------ SUPPLIED DATA ------

/-! ### Registers (10_state.md) -/

/-- R14 to R20, R23, R29: the compositions, in terms of the cells; A, B, C, D are the low halves of AX, BX, CX, DX. -/
def Obligations.RegisterViewsOfCells : Prop :=
  ∀ c : Cells,
    c.read .A = ((c.read .AX).setWidth 16).setWidth 64 ∧
    c.read .B = ((c.read .BX).setWidth 16).setWidth 64 ∧
    c.read .C = ((c.read .CX).setWidth 16).setWidth 64 ∧
    c.read .D = ((c.read .DX).setWidth 16).setWidth 64 ∧
    c.read .A = ((c.read .AH).setWidth 8 ++ (c.read .AL).setWidth 8).setWidth 64 ∧
    c.read .B = ((c.read .BH).setWidth 8 ++ (c.read .BL).setWidth 8).setWidth 64 ∧
    c.read .C = ((c.read .CH).setWidth 8 ++ (c.read .CL).setWidth 8).setWidth 64 ∧
    c.read .D = ((c.read .DH).setWidth 8 ++ (c.read .DL).setWidth 8).setWidth 64 ∧
    c.read .ABX = ((c.read .A).setWidth 16 ++ (c.read .B).setWidth 16).setWidth 64 ∧
    c.read .CDX = ((c.read .C).setWidth 16 ++ (c.read .D).setWidth 16).setWidth 64 ∧
    c.read .EAB = (c.read .AX).setWidth 32 ++ (c.read .BX).setWidth 32 ∧
    c.read .ECD = (c.read .CX).setWidth 32 ++ (c.read .DX).setWidth 32 ∧
    c.read .HL = ((c.read .H).setWidth 16 ++ (c.read .L).setWidth 16).setWidth 64 ∧
    c.read .EABF = (c.read .AF).setWidth 32 ++ (c.read .BF).setWidth 32 ∧
    c.read .ECDF = (c.read .CF).setWidth 32 ++ (c.read .DF).setWidth 32 ∧
    c.read .BP = ((c.read .BPX).setWidth 16).setWidth 64 ∧
    c.read .SP = ((c.read .SPX).setWidth 16).setWidth 64

/-- R13: a register reads back what was written to it, at its width; CR1 but for its read-only bit 0 (R47). -/
def Obligations.WrittenRegisterReadsBack : Prop :=
  ∀ (c : Cells) (r : Reg) (v : Value),
    (r ≠ .CR1 → (c.write r v).read r = BitVec.ofNat 64 (v.toNat % 2 ^ r.width)) ∧
    (c.write .CR1 v).read .CR1 = (v.extractLsb' 1 15 ++ c.cr1.extractLsb' 0 1).setWidth 64

/-- R13, R16, R21 (95_test_vectors.md Part 4 law 5): a write to a name leaves every name that shares no cell bit with it
unchanged, and every bit of a storage cell that is not behind the name; as many cell bits are behind a name as it is wide.
In particular the high halves of AX, BX, CX, DX, BPX and SPX keep their bits when a narrower view is written. -/
def Obligations.WriteLeavesDisjointRegisters : Prop :=
  (∀ (c : Cells) (r q : Reg) (v : Value), r.overlaps q = false → (c.write r v).read q = c.read q) ∧
  (∀ (c : Cells) (r cell : Reg) (v : Value) (b : Nat), cell.cellBits = [⟨cell, 0, cell.width⟩] →
    (∀ x ∈ r.cellBits, x.cell = cell → ¬ (x.lo ≤ b ∧ b < x.lo + x.width)) →
    ((c.write r v).read cell).getLsbD b = (c.read cell).getLsbD b) ∧
  (∀ r : Reg, (r.cellBits.map CellBits.width).sum = r.width) ∧
  (∀ (c : Cells) (v : Value) (view cell : Reg),
    (view ∈ [Reg.AL, .AH, .A, .ABX] ∧ cell = .AX ∨ view ∈ [Reg.BL, .BH, .B, .ABX] ∧ cell = .BX ∨
      view ∈ [Reg.CL, .CH, .C, .CDX] ∧ cell = .CX ∨ view ∈ [Reg.DL, .DH, .D, .CDX] ∧ cell = .DX ∨
      view = .BP ∧ cell = .BPX ∨ view = .SP ∧ cell = .SPX) →
    ((c.write view v).read cell).extractLsb' 16 16 = (c.read cell).extractLsb' 16 16)

/-- R33 with the conditions of R16, R18, R19, R29: AX, BX, CX, DX are enabled by CR0 bit 15 alone, ABX and CDX by bit 2,
EAB, ECD, EABF and ECDF by bit 9, every other name always; an instruction that names a register whose CR0 bit is 0 faults: MOV
whose destination names it (as the register, as an address or in one), MOV whose source does, PUSHR with it in the list,
and POPR when its turn comes, its item popped (R127; where the spec does not order two checks, log 15). -/
def Obligations.DisabledRegisterFaults : Prop :=
  (∀ (cr0 : BitVec 24) (r : Reg), r.enabled cr0 = true ↔
    ((r = .AX ∨ r = .BX ∨ r = .CX ∨ r = .DX) → cr0.getLsbD 15 = true) ∧
    ((r = .ABX ∨ r = .CDX) → cr0.getLsbD 2 = true) ∧
    ((r = .EAB ∨ r = .ECD ∨ r = .EABF ∨ r = .ECDF) → cr0.getLsbD 9 = true)) ∧
  ∀ (s : State) (r : Reg),
    ((r = .AX ∨ r = .BX ∨ r = .CX ∨ r = .DX) ∧ s.cells.cr0.getLsbD 15 = false ∨
      (r = .ABX ∨ r = .CDX) ∧ s.cells.cr0.getLsbD 2 = false ∨
      (r = .EAB ∨ r = .ECD ∨ r = .EABF ∨ r = .ECDF) ∧ s.cells.cr0.getLsbD 9 = false) →
    (∀ dst src, Names s.cells.cr0 r dst → exec (.mov dst src) s = .fault (.registerNotEnabled r)) ∧
    (∀ dst src d, dst.mode.isImm = false → operand s (pcNext s (.mov dst src)) dst = .ok d →
      Names s.cells.cr0 r src → exec (.mov dst src) s = .fault (.registerNotEnabled r)) ∧
    (∀ before after, s.cfg.pushrList = some (before ++ r :: after) →
      (∀ q ∈ before, q.enabled s.cells.cr0 = true) → exec .pushr s = .fault (.registerNotEnabled r)) ∧
    (∀ before after t bs, s.cfg.pushrList = some (before ++ r :: after) → PopsTo s.cells.cr0 after.reverse s t →
      bs.length = r.bytes → slotFits r.bytes (popSlotOf t r.bytes) = true →
      Readable t s.cells.cr0 .read (stackAddr t (popSlotOf t r.bytes).1) bs →
      exec .popr s = .fault (.registerNotEnabled r))

/-! ### Encoding (30_encoding.md) -/

/-- Decoding an encoded well-formed instruction gives it back, whatever follows it: every instruction, every argument
mode, every operand value the encoding admits (R85 to R107). -/
def Obligations.DecodeOfEncodeIsTheInstruction : Prop :=
  ∀ (cfg : Cfg) (i : Instr) (rest : List Byte), cfg.opcWf = true → i.wf cfg = true →
    decode cfg (encode cfg i ++ rest) = .ok (i, rest)

/-- Bytes that decode are the encoding of what they decode to, under a configuration the spec admits. -/
def Obligations.EncodeOfDecodeIsTheBytes : Prop :=
  ∀ (cfg : Cfg) (bytes rest : List Byte) (i : Instr), cfgWf cfg = true → decode cfg bytes = .ok (i, rest) →
    encode cfg i ++ rest = bytes

/-- Words written out from the spec (95_test_vectors.md V80, V82, V91, V98 to V105 with TCFG's opcode
bytes) decode to the instructions they stand for. -/
def Obligations.SpecWordsDecode : Prop :=
  decode Cfg.reference [0x91, 0x1B, 0x13] = .ok (.mov .regA .dsB, []) ∧
  decode Cfg.reference [0x91, 0x21, 0x01, 0x00, 0x10] = .ok (.mov .regB (.immWord 0x1000), []) ∧
  decode { Cfg.reference with byteOrder := .big } [0x91, 0x1B, 0x0C, 0x12, 0x34]
    = .ok (.mov .regA (.addr 0x1234), []) ∧
  decode Cfg.reference [0x92, 0xFF, 0xFF] = .ok (.ret .none, []) ∧
  decode Cfg.reference [0x92, 0x00, 0xFF, 0x04] = .ok (.ret (.byte 0x04), []) ∧
  decode Cfg.reference [0x92, 0x01, 0xFF, 0x04, 0x01] = .ok (.ret (.word 0x0104), []) ∧
  decode Cfg.reference [0x93, 0x0D, 0xFF, 0x40, 0x00, 0x10] = .ok (.call (.long 0x100040), []) ∧
  decode Cfg.reference [0x93, 0x0E, 0xFF, 0x40, 0x00, 0x10, 0x00] = .ok (.call (.far 0x00100040), []) ∧
  decode Cfg.reference [0x93, 0x0F, 0xFF, 0x10] = .ok (.call (.rel 0x10), []) ∧
  decode Cfg.reference [0x94, 0xFF, 0xFF] = .ok (.pushr, []) ∧
  decode Cfg.reference [0x95, 0xFF, 0xFF] = .ok (.popr, [])
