/-- Two addresses of one place agree modulo 64 KB: a place has one physical address, of at least 16 bits. -/
theorem checkByte_mod_block {s : State} {cr0 : BitVec 24} {k k' : Access} {lin lin' : Linear} {pl : Place}
    (h : checkByte s cr0 k lin = .ok pl) (h' : checkByte s cr0 k' lin' = .ok pl) :
    lin.toNat % 65536 = lin'.toNat % 65536 := by
  have e := (checkByte_place h).2.symm.trans (checkByte_place h').2
  have hdvd : 65536 ∣ 2 ^ addressWidth cr0 := by
    have : (65536 : Nat) = 2 ^ 16 := by norm_num
    rw [this]; exact Nat.pow_dvd_pow 2 (addressWidth_bounds cr0).1
  exact Nat.ModEq.of_dvd hdvd e

/-- The places of the bytes of one 64 KB block are distinct. -/
theorem checkBytes_nodup {s : State} {cr0 : BitVec 24} {k : Access} {n : Nat} {lin : Linear} {pls : List Place}
    (hb : InBlock lin n) (h : checkBytes s cr0 k n lin = .ok pls) : pls.Nodup := by
  obtain ⟨hl, hp⟩ := checkBytes_cases h
  rw [List.nodup_iff_injective_getElem]
  intro ⟨i, hi⟩ ⟨j, hj⟩ hij
  simp only at hij
  have h2 := hp j hj
  rw [← hij] at h2
  have h3 := checkByte_mod_block (hp i hi) h2
  unfold InBlock at hb
  simp only [BitVec.toNat_add, BitVec.toNat_ofNat] at h3
  simp only [Fin.mk.injEq]
  omega

/-- Each of several distinct places that are no ports holds the byte written to it. -/
theorem byteAt_writePlaces {s : State} (w : List (Place × Byte)) (hd : (w.map (·.1)).Nodup)
    (hwf : ∀ e ∈ w, e.1.wf = true) (hp : ∀ e ∈ w, ∀ p, e.1 ≠ .port p) {pl : Place} {b : Byte} (h : (pl, b) ∈ w) :
    (s.writePlaces w).byteAt pl = some b := by
  induction w generalizing s with
  | nil => cases h
  | cons e rest ih =>
    obtain ⟨pl', b'⟩ := e
    simp only [List.map_cons, List.nodup_cons] at hd
    rcases List.mem_cons.mp h with h | h
    · cases h
      rw [State.writePlaces_cons, State.byteAt_writePlaces_other _ _ (hwf (pl, b) (by simp))]
      · exact State.byteAt_writePlace_same _ _ _ (hp (pl, b) (by simp))
      · intro e he
        refine ⟨fun hc => hd.1 ?_, hwf _ (by simp [he])⟩
        have hc : e.1 = pl := hc
        rw [← hc]; exact List.mem_map_of_mem he
    · exact ih hd.2 (fun e he => hwf e (by simp [he])) (fun e he => hp e (by simp [he])) h

theorem writePlaces_ioOut (w : List (Place × Byte)) (s : State) (h : ∀ e ∈ w, ∀ p, e.1 ≠ .port p) :
    (s.writePlaces w).ioOut = s.ioOut := by
  induction w generalizing s with
  | nil => rfl
  | cons e rest ih =>
    rw [State.writePlaces, ih _ (fun e he => h e (by simp [he]))]
    have := h e (by simp)
    obtain ⟨pl, b⟩ := e
    cases pl <;> simp_all [State.writePlace]

/-- A write of a storable span stores the value's bytes and changes nothing but bytes of memory. -/
theorem memWrite_holds {s t : State} {cr0 : BitVec 24} {lin : Linear} {n : Nat} {v : Value}
    (h : memWrite cr0 lin n v s = .ok t) (hnp : ∀ i, i < n → storable s cr0 (lin + BitVec.ofNat 32 i) = true) :
    HoldsAt s t cr0 lin n v ∧ RestSame s t := by
  obtain ⟨hbc, pls, h1, hl, rfl⟩ := memWrite_cases h
  have hb := (inBlock_of_blockCheck hbc).2
  obtain ⟨-, hp⟩ := checkBytes_cases h1
  have hmem : ∀ e ∈ pls.zip (s.cfg.byteOrder.bytesOfNat n v.toNat), e.1.wf = true ∧ ∀ p, e.1 ≠ .port p := by
    intro e he
    obtain ⟨i, hi, hie⟩ := List.getElem_of_mem (List.of_mem_zip (b := e.2) he).1
    have h2 := hp i hi
    rw [hie] at h2
    refine ⟨(checkByte_place h2).1, fun p hc => ?_⟩
    have := hnp i (by omega)
    simp [storable, h2, hc] at this
  refine ⟨fun i hi pl hpl => ?_, ?_⟩
  · refine byteAt_writePlaces _ ?_ (fun e he => (hmem e he).1) (fun e he => (hmem e he).2) ?_
    · rw [List.map_fst_zip (by simp [hl])]; exact checkBytes_nodup hb h1
    · have h3 := hp i (by omega)
      rw [hpl] at h3
      have h4 : pls[i]'(by omega) = pl := by injection h3 with h3; exact h3.symm
      rw [List.mem_iff_getElem?]
      refine ⟨i, ?_⟩
      rw [List.getElem?_zip_eq_some]
      exact ⟨by rw [List.getElem?_eq_getElem (by omega), h4], bytesOfNat_getElem? _ _ _ hi⟩
  · exact ⟨by simp, by simp, by simp, by simp, by simp, writePlaces_ioOut _ _ (fun e he => (hmem e he).2)⟩

/-- A byte that may be stored to may be read, at the same place. -/
theorem checkByte_read_of_write {s : State} {cr0 : BitVec 24} {lin : Linear} {pl : Place}
    (h : checkByte s cr0 .write lin = .ok pl) : checkByte s cr0 .read lin = .ok pl := by
  obtain ⟨hpg, p, hp, hd, hr⟩ := checkByte_cases h
  have : regionCheck s cr0 .read p = .ok pl := by
    obtain ⟨hpm, h1⟩ := regionCheck_cases hr
    unfold regionCheck at hr ⊢
    by_cases hc : ((regionOf p).isProtected && cr0Pm cr0) = true
    · simp [hc] at hr
    · simp only [hc] at hr ⊢
      cases hreg : regionOf p <;> simp_all [codeCheck]
  simp [checkByte, hpg, hp, hd, this]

------

Exactly the lines from the one containing "unfold regionCheck at hr ⊢" through the final line of the records above are needed, copied word for word.

§ EXERCISE SOLUTION:
    unfold regionCheck at hr ⊢
    by_cases hc : ((regionOf p).isProtected && cr0Pm cr0) = true
    · simp [hc] at hr
    · simp only [hc] at hr ⊢
      cases hreg : regionOf p <;> simp_all [codeCheck]
  simp [checkByte, hpg, hp, hd, this]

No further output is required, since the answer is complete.